Task requirements: Copy nothing but the lines below running from the line containing "scope : Nat := 4" through the line containing "(index : Nat)", both end lines included.
━━ Task input
/-- A space-4 request that arrives at this package (R365). -/
structure RemoteReq where
  src : Nat
  offset : Nat
  size : Nat
  kind : RemoteKind
  /-- The access of this package that asks, when `src` is its own id. -/
  tag : Nat := 0
  /-- The thread that asks, by a name its package gives it (16 R366). -/
  thr : Nat := 0
  /-- Stream, predecessors and scope, which the access carries (16 R366). -/
  strm : Nat := 0
  pred : Nat := 0
  scope : Nat := 4
  /-- Byte offsets of a write that are not written (08 R205). -/
  masked : List Nat := []
  /-- The 8-byte parts that have been performed, and the value of those read (08 R200; 11 R292). -/
  got : List Nat := []
  value : Nat := 0
deriving DecidableEq, Repr

/-- The messages of SPDM 1.3 and TDISP that the rules of 16 give an effect (R357, R370). -/
inductive SpdmBody where
  | certificate
  /-- A measurement block of Table 16.5. -/
  | measurement (index : Nat)
  /-- Lock, start and stop move a TDI through the states of Table 16.1. -/
  | tdispLock (vf : Nat)
  | tdispStart (vf : Nat)
  | tdispStop (vf : Nat)
deriving DecidableEq, Repr

/-- A message of R370: over the DOE mailbox or MCTP, inside a secured session or not. -/
structure SpdmReq where
  doe : Bool
  secured : Bool
  body : SpdmBody
deriving DecidableEq, Repr

/-- A firmware image offered for staging (R369). -/
structure FirmwareImage where
  /-- True for the Supervisor image, false for the management image. -/
  supervisor : Bool
  svn : Nat
  bytes : List Nat
deriving DecidableEq, Repr

/-- A level of the cache hierarchy that holds a line (10 R256, R263, R264, R265). -/
inductive Level where
  | l1 (core : Nat)
  | l2 (die : Nat)
  | rdc (die : Nat)
  | msc (die : Nat)
deriving DecidableEq, Repr

/-- A structure of translation or prediction that parity protects (20 Table 20.3): the translation buffer of a core or a quad, a quad's
walk-ahead buffer, or a core's peer predictor. -/
inductive ParityUnit where
  | coreTlb (core : Nat)
  | quadTlb (quad : Nat)
  | ahead (quad : Nat)
  | predictor (core : Nat)
deriving DecidableEq, Repr

/-- An error that the protection of Table 20.3 finds; `fixed` says whether the code corrects it. -/
inductive SoftError where
  | register (thr reg : Nat) (fixed : Bool)
  | squadState (ctx : Nat) (fixed : Bool)
  | scratchpad (blk rank offset : Nat) (fixed : Bool)
  | cleanLine (line : Nat) (fixed : Bool)
  | dirtyLine (pa : Nat) (fixed : Bool)
  /-- In the tags, the directory or the sharer vectors of a cache, in the set of a line. -/
  | cacheTags (cache : Level) (line : Nat) (fixed : Bool)
  | bank (quad bank : Nat) (fixed : Bool)
  | unitState (ctx : Nat) (fixed : Bool)
  /-- In an entry, by its place. -/
  | tlb (unit : ParityUnit) (entry : Nat)
  | hbm (pa : Nat) (fixed : Bool)
  | tier (pa : Nat) (fixed : Bool)
  /-- An uncorrectable error in the state of a Reckoner's sequencer (R461). -/
  | sequencer (quad : Nat)
deriving DecidableEq, Repr

/-- What a register write of the host or a master reaches (R4, R359, R374). Pages 0 to 3 are the masters', 4 and above those of VF 1 on. -/
inductive RegTarget where
  | page (n : Nat)
  | dbgWindow
deriving DecidableEq, Repr
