/-- The violations of an instruction: the fields that 19 R420 makes RESERVED_FIELD of. An event has none. -/
def Instr.violations (i : Instr) : List Violation :=
  match i with
  | .movA32 w => Sys2Proof.check (w.b != 0) 0 25
  | .moviI64A32 w => Sys2Proof.check (w.a != 0) 0 17
  -- 06 Table 6.1
  | .brx w | .callx w => AluWord.violations { useZero with a := .reg, b := .any, sq := true } w
  | .ret w | .exit w | .yield w | .tret w => AluWord.violations useZero w
  | .pad w => AluWord.violations { useZero with b := .low 8 } w
  | .jset w => AluWord.violations { useZero with d := .low 3, a := if w.b.getLsbD 0 then .sqRead else .zero, b := .low 1 } w
  | .jwait w | .jdrop w => AluWord.violations { useZero with d := .low 3 } w
  | .region w =>
    AluWord.violations { useZero with a := .any, b := .any, c := .low 7 } w (Sys2Proof.check (w.g != 7) 0 10 ++ Sys2Proof.check w.n 0 13)
  | .elect w => AluWord.violations { useZero with d := .low 3, a := .sqRead } w
  | .trap w | .brk w => AluWord.violations { useZero with b := .any, c := .low 7 } w
  | .sleep w => AluWord.violations { useZero with b := .reg, sq := true, lit := .may } w
  | .rdsr w =>
    AluWord.violations { useZero with d := .dest, b := .low 8, sq := true } w (Sys2Proof.check (decide (0x10 ≤ w.b.toNat % 256)) 1 0)
  | .wrsr w =>
    AluWord.violations { useZero with a := .reg, b := .low 8, sq := true } w (Sys2Proof.check (decide (1 ≤ w.b.toNat % 256)) 1 0)
  | .rdclk w => AluWord.violations { useZero with d := .dest, sq := true } w
  -- 07 Table 7.1
  | .iadd w | .isub w | .imul w | .idiv w => AluWord.violations (useAB intTypes true) w
  | .iadd3 w | .imad w | .isad w => AluWord.violations (useABC intTypes true) w
  | .imadw w => AluWord.violations (useABC 0x3F true) w
  | .imulh w | .irem w | .imin w | .imax w => AluWord.violations (useAB intTypes false) w
  | .iclamp w => AluWord.violations (useABC intTypes false) w
  | .and w | .or w | .xor w | .andn w | .shl w | .shr w | .shra w | .rotl w => AluWord.violations (useAB intTypes false) w
  | .popc w | .clz w | .ctz w | .not w | .brev w => AluWord.violations (useA intTypes) w
  | .bfx w => AluWord.violations (useAB intTypes false) w
  | .bfi w => AluWord.violations (useABC intTypes false) w
  | .icmp w => AluWord.violations { useAB intTypes false with d := .any, c := .any } w (compareViolations w 6)
  | .sel w => AluWord.violations { useAB intTypes false with c := .low 4 } w
  | .plop w => AluWord.violations { useZero with d := .low 3, a := .low 3, b := .low 3, c := .low 4 } w
  | .mov w => AluWord.violations (useA intTypes) w
  | .movi w =>
    AluWord.violations { useZero with d := .dest, c := .low 1, tys := allTypes, sq := true, lit := .must } w
      (Sys2Proof.check (w.c.getLsbD 0 && w.ty != 7) 1 9)
  | .movs w =>
    if w.c.getLsbD 0 then AluWord.violations { useZero with d := .sqWrite, a := .any, c := .low 1, ind := true } w
    else AluWord.violations { useZero with d := .any, a := .sqRead, c := .low 1, ind := true } w
  | .lea w => AluWord.violations { useAB 0xF0 false with c := .low 3 } w
  | .ptrx w =>
    let op := w.c.toNat % 8
    let two := op = 2 || op = 3
    AluWord.violations { useAB 0x80 false with b := if two then .reg else .zero, c := .low 3, lit := if two then .may else .never } w
      (Sys2Proof.check (op == 7) 1 9)
  | .fadd w | .fsub w | .fmul w => AluWord.violations useFloatAB w
  | .ffma w => AluWord.violations { useFloatAB with c := .reg } w
  | .fmin w | .fmax w | .fminn w | .fmaxn w => AluWord.violations (useAB floatTypes false) w
  | .fcmp w => AluWord.violations { useAB floatTypes false with d := .any, c := .any } w (compareViolations w 8)
  | .fclass w => AluWord.violations (useA floatTypes) w
  | .frnd w => AluWord.violations (useFloatA floatTypes) w
  | .fdot2 w => AluWord.violations { useFloatAB with c := .reg, tys := 0x300 } w
  | .frcp w | .frsq w | .fsqrt w | .fexp2 w | .flog2 w | .fsin w | .fcos w | .ftanh w =>
    AluWord.violations (useFloatA 0x700) w
  | .cvt w =>
    AluWord.violations { useFloatA 1 with b := .low 5, c := .any, sat := true } w
      (cvtViolations (w.b.toNat % 32) (w.c.toNat % 32) (w.c.toNat / 32) w.sat (1, 0) (1, 9) (1, 14))
  | .cvti w => AluWord.violations { useFloatA 1 with sat := true, lit := .must } w (cvtiViolations w)
  | .pack w =>
    if w.c.getLsbD 0 then AluWord.violations { useA 2 with c := .low 1 } w
    else AluWord.violations { useAB intTypes true with c := .low 1 } w
  | .unpack w =>
    AluWord.violations { useA (if w.c.getLsbD 0 then 2 else intTypes) with c := .low 2 } w
      (Sys2Proof.check (w.c.getLsbD 0 && w.c.getLsbD 1) 1 10)
  | .qmx w | .dqmx w =>
    AluWord.violations { useFloatA 0x700 with b := .low 5, sq := false } w
      (Sys2Proof.check (decide (w.b.toNat % 32 < 0x14 ∨ 0x19 < w.b.toNat % 32)) 1 0)
  | .srseed w => AluWord.violations { useZero with a := .reg, sq := true, ind := true } w
  -- 08 Table 8.1
  | .shfl w => AluWord.violations useLane w
  | .shflx w => AluWord.violations useLane w (Sys2Proof.check (match w.lit with | some l => decide (2 ^ 18 ≤ l.toNat) | none => false) 2 18)
  | .subp w => AluWord.violations { useLane with c := .any } w
  | .vote w =>
    AluWord.violations { useLane with d := if w.b.toNat % 4 = 3 then .any else .low 3, a := .low 4, b := .low 2, tys := 1, ind := false,
                                      lit := .never } w
  | .lred w => AluWord.violations { useLane with rnd := true, sat := true, lit := .never } w (reduceViolations w 4)
  | .lscan w => AluWord.violations { useLane with rnd := true, sat := true, lit := .never } w (reduceViolations w 5)
  | .matchLanes w => AluWord.violations { useLane with b := .zero, lit := .never } w
  -- 08 Table 8.5
  | .ld w => (useLoad .dest true false).violations w
  | .st w => (useLoad .dest false false).violations w
  | .ldw w => (useLoad .dest true true).violations w
  | .stw w => (useLoad .dest false true).violations w
  | .atomc w => useAtom.violations w
  | .red w =>
    ({ useAtom with d := .any, sizes := 0x0E, ro := true, ind := false } : MemUse).violations w ++
    Sys2Proof.check (w.d == 7 || decide (8 < w.d.toNat)) 0 14 ++ atomTypeViolations w.d.toNat w.size w.ro
  | .pref w =>
    ({ d := .zero, a := .zero, sizes := 1, scopes := 0x49, ro := true, ordered := false, ind := false } : MemUse).violations w
  | .atomAdd w => atomViolations 0 w
  | .atomSub w => atomViolations 1 w
  | .atomMin w => atomViolations 2 w
  | .atomMax w => atomViolations 3 w
  | .atomAnd w => atomViolations 4 w
  | .atomOr w => atomViolations 5 w
  | .atomXor w => atomViolations 6 w
  | .atomExch w => atomViolations 7 w
  | .atomFadd w => atomViolations 8 w
  -- 06 R151, 08 Table 8.9
  | .launch w => AsyncUse.violations { d := .reg, a := .reg, b := .zero, c := .zero } w
  | .cjoin w =>
    if w.md.getLsbD 0 then AsyncUse.violations { d := .zero, a := .sqRead, b := .sqRead, c := .zero, mods := 1 } w
    else AsyncUse.violations { d := .zero, a := .low 6, b := .any, c := .zero, mods := 1 } w ++
      Sys2Proof.check (decide (w.b.toNat < 1 ∨ 192 < w.b.toNat)) 1 0
  | .cleave w =>
    AsyncUse.violations { d := .zero, a := if w.md.getLsbD 0 then .sqRead else .low 6, b := .zero, c := .zero, mods := 1 } w
  -- 09 Tables 9.1 and 9.2
  | .balloc w => AluWord.violations { useZero with d := .sqWrite, a := .low 3, b := .sqRead, lit := .may } w
  | .bref w | .bfree w => AluWord.violations { useZero with a := .sqRead } w
  | .bexpect w => AsyncUse.violations { d := .zero, a := .sqRead, b := .sqRead, c := .sqRead } w
  | .barrive w =>
    AsyncUse.violations { d := .reg, a := .sqRead, b := .sqRead, c := if w.md.getLsbD 0 then .sqRead else .zero, mods := 1 } w
  | .bwait w => AsyncUse.violations { d := .zero, a := .sqRead, b := .reg, c := .zero } w
  | .btest w => AsyncUse.violations { d := .low 3, a := .sqRead, b := .reg, c := .zero } w
  | .bcopy w =>
    AsyncUse.violations { d := .sqRead, a := .reg, b := .reg, c := .reg, mods := 3 } w ++
    Sys2Proof.check (w.md.toNat % 4 == 3) 1 29 ++ Sys2Proof.check (w.md.toNat / 4 == 1 && w.md.toNat % 4 != 0) 1 31
  | .bgather w => AsyncUse.violations { d := .sqRead, a := .reg, b := .reg, c := .reg } w
  | .bscatter w => AsyncUse.violations { d := .sqRead, a := .reg, b := .reg, c := .reg, mods := 1 } w
  | .trecld w => AsyncUse.violations { d := .zero, a := .reg, b := .zero, c := .reg } w
  | .tcfg w => AluWord.violations { useZero with d := .low 4, a := .sqWrite } w
  | .tinfo w => AluWord.violations { useZero with d := .sqWrite, b := .low 4 } w
  | .rkacq w => AluWord.violations { useZero with d := .sqWrite, a := .low 3, b := .sqRead, c := .low 1, lit := .may } w
  | .rkrel w => AluWord.violations { useZero with a := .sqRead } w
  | .mma w => AsyncUse.violations { d := .zero, a := .sqWrite, b := .zero, c := .zero } w
  | .rkstat w => AluWord.violations { useZero with d := .dest, sq := true } w
  | .acrdr w | .acrdc w | .acwrr w | .acwrc w =>
    AluWord.violations { useZero with d := .any, a := .any, b := .low 4, c := .low 3, ind := true } w (Sys2Proof.check (w.xs != 0) 1 28)
  | _ => []

/-- The violation that RESERVED_FIELD names: the lowest word, and in it the lowest bit (R420). -/
def firstViolation : List Violation → Option Violation
  | [] => none
  | v :: vs =>
    match firstViolation vs with
    | none => some v
    | some u => if v.word * 32 + v.bit ≤ u.word * 32 + u.bit then some v else some u

/-- An instruction that has words (the rows of 05 to 09), not an event. -/
def Instr.wordCount (i : Instr) : Nat :=
  match i with
  | .nop => 1
  | .movA32 _ | .moviI64A32 _ | .iaddI32A32 _ | .iaddI32A32Imm _ | .iaddI64A32 _ | .iaddI64A32Imm _ | .isubI32A32 _
  | .isubI64A32 _ | .imulI32A32 _ | .imulI32A32Imm _ | .iminI32A32 _ | .imaxI32A32 _ | .andN64A32 _ | .andN64A32Imm _
  | .orN64A32 _ | .xorN64A32 _ | .shlN32A32Imm _ | .shrN32A32Imm _ | .shraI32A32Imm _ | .shlN64A32Imm _ | .shrN64A32Imm _
  | .faddF32A32 _ | .fsubF32A32 _ | .fmulF32A32 _ | .fminF32A32 _ | .fmaxF32A32 _ | .faddBf16A32 _ | .fmulBf16A32 _
  | .faddF16A32 _ | .fmulF16A32 _ | .ldB32A32 _ | .ldB64A32 _ | .ldB128A32 _ | .stB32A32 _ | .stB64A32 _ | .stB128A32 _
  | .bra _ | .brp _ | .call _ => 1
  | .brx w | .callx w | .ret w | .pad w | .jset w | .jwait w | .jdrop w | .exit w | .region w | .yield w | .elect w
  | .trap w | .tret w | .brk w | .sleep w | .rdsr w | .wrsr w | .rdclk w | .iadd w | .isub w | .iadd3 w | .imul w | .imulh w
  | .imad w | .imadw w | .idiv w | .irem w | .imin w | .imax w | .iclamp w | .isad w | .popc w | .clz w | .ctz w | .and w
  | .or w | .xor w | .not w | .andn w | .shl w | .shr w | .shra w | .rotl w | .bfx w | .bfi w | .brev w | .icmp w | .sel w
  | .plop w | .mov w | .movi w | .movs w | .lea w | .ptrx w | .fadd w | .fsub w | .fmul w | .ffma w | .fmin w | .fmax w
  | .fminn w | .fmaxn w | .fcmp w | .fclass w | .frnd w | .fdot2 w | .frcp w | .frsq w | .fsqrt w | .fexp2 w | .flog2 w
  | .fsin w | .fcos w | .ftanh w | .cvt w | .cvti w | .pack w | .unpack w | .qmx w | .dqmx w | .srseed w | .shfl w
  | .shflx w | .subp w | .vote w | .lred w | .lscan w | .matchLanes w | .balloc w | .bref w | .bfree w | .tcfg w | .tinfo w
  | .rkacq w | .rkrel w | .rkstat w | .acrdr w | .acrdc w | .acwrr w | .acwrc w => if w.lit.isSome then 3 else 2
  | .ld w | .st w | .ldw w | .stw w | .atomc w | .red w | .pref w | .atomAdd w | .atomSub w | .atomMin w | .atomMax w
  | .atomAnd w | .atomOr w | .atomXor w | .atomExch w | .atomFadd w => if w.lit.isSome then 3 else 2
  | .launch _ | .cjoin _ | .cleave _ | .bexpect _ | .barrive _ | .bwait _ | .btest _ | .bcopy _ | .bgather _ | .bscatter _
  | .trecld _ | .mma _ => 2
  | _ => 0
━━━━
Solution:
  scope : Nat := 4
  /-- Byte offsets of a write that are not written (08 R205). -/
  masked : List Nat := []
  /-- The 8-byte parts that have been performed, and the value of those read (08 R200; 11 R292). -/
  got : List Nat := []
  value : Nat := 0
deriving DecidableEq, Repr

/-- The messages of SPDM 1.3 and TDISP that the rules of 16 give an effect (R357, R370). -/
inductive SpdmBody where
  | certificate
  /-- A measurement block of Table 16.5. -/
  | measurement (index : Nat)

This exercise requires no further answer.